*** RECORDS SHOWN Section Begins ***
/-- Counting a lookup takes no bank out of service. -/
theorem indexOff_lookupCounted (i : Nat) : (s.lookupCounted hit trunc malformed).indexOff i = s.indexOff i := by
  obtain ⟨hrd, hkept⟩ := s.lookupCounted_frame hit trunc malformed (ps := [])
  refine indexOff_congr i (hkept .cls (by decide)) (hrd _ ?_)
  simp only [LookupRegs, bankBase, Pg.CLS, Pg.CLS_BANK, CLS.LOOKUPS, CLS.PARSE_MALFORMED, CLS_BANK.BANK_STATUS]
  omega

end

/-! ### What a lookup finds (R141, R153, R160) -/

/-- A window as the parser reads it for a port. -/
def parsedOf (s : Dev) (p : Nat) (window : List Byte) :=
  parse window (fieldOf (s.rd (Pg.CLS + CLS.PORT_KEY + 4 * p)) 0 2) (s.fld (Pg.CLS + CLS.CLS_CTRL) 16 16)

/-- The key of a window on a port. -/
def keyOf (s : Dev) (p : Nat) (window : List Byte) : List Byte :=
  buildKey (s.parsedOf p window) p (s.rd (Pg.CLS + CLS.PORT_KEY + 4 * p))

/-- A lookup that finds no entry: what the miss registers of the port name. -/
def missLookup (s : Dev) (p : Nat) (window : List Byte) : Lookup :=
  let miss := Pg.CLS_MISS + 16 * p
  let missCfg := s.rd (miss + CLS_MISS.MISS_CFG)
  { hit := false, flow := s.fld (miss + CLS_MISS.DEF_FLOW) 0 25, ops := s.profileOps (fieldOf missCfg 0 10),
    defFlow := s.fld (miss + CLS_MISS.DEF_FLOW) 0 25, defOps := s.profileOps (fieldOf missCfg 0 10), missCfg := missCfg,
    puntRate := s.fld (miss + CLS_MISS.PUNT_RATE) 0 16, host := s.assisted Pg.CLS_MISS,
    parseBad := (s.parsedOf p window).trunc || (s.parsedOf p window).malformed, key := s.keyOf p window,
    digest := s.digestOf (s.keyOf p window), learn := false, overRate := false, order := s.flow.orders }

/-- The device after a lookup that both buckets serve, but for what a hit or a miss does then: the counters and the order
of the packet's action record. -/
def lookupDone (s : Dev) (p : Nat) (window : List Byte) (hit : Bool) : Dev :=
  let t := s.lookupCounted hit (s.parsedOf p window).trunc (s.parsedOf p window).malformed
  { t with flow := { t.flow with orders := t.flow.orders + 1 } }

section
variable {s : Dev} {p : Nat} {window : List Byte} (h : s.Serves (s.digestOf (s.keyOf p window)))
include h

theorem Serves.counted (hit trunc malformed : Bool) :
    (s.lookupCounted hit trunc malformed).Serves (s.digestOf (s.keyOf p window)) :=
  ⟨(s.indexOff_lookupCounted _ _ _ _).trans h.1, (s.indexOff_lookupCounted _ _ _ _).trans h.2⟩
*** RECORDS SHOWN Section Ends ***
• [WORK ORDER] Within the material above, output exactly the lines from the one with "port name. -/" through the one with "defFlow := s.fld", end lines included, and nothing besides.

• [TASK RESULT]
/-- A lookup that finds no entry: what the miss registers of the port name. -/
def missLookup (s : Dev) (p : Nat) (window : List Byte) : Lookup :=
  let miss := Pg.CLS_MISS + 16 * p
  let missCfg := s.rd (miss + CLS_MISS.MISS_CFG)
  { hit := false, flow := s.fld (miss + CLS_MISS.DEF_FLOW) 0 25, ops := s.profileOps (fieldOf missCfg 0 10),
    defFlow := s.fld (miss + CLS_MISS.DEF_FLOW) 0 25, defOps := s.profileOps (fieldOf missCfg 0 10), missCfg := missCfg,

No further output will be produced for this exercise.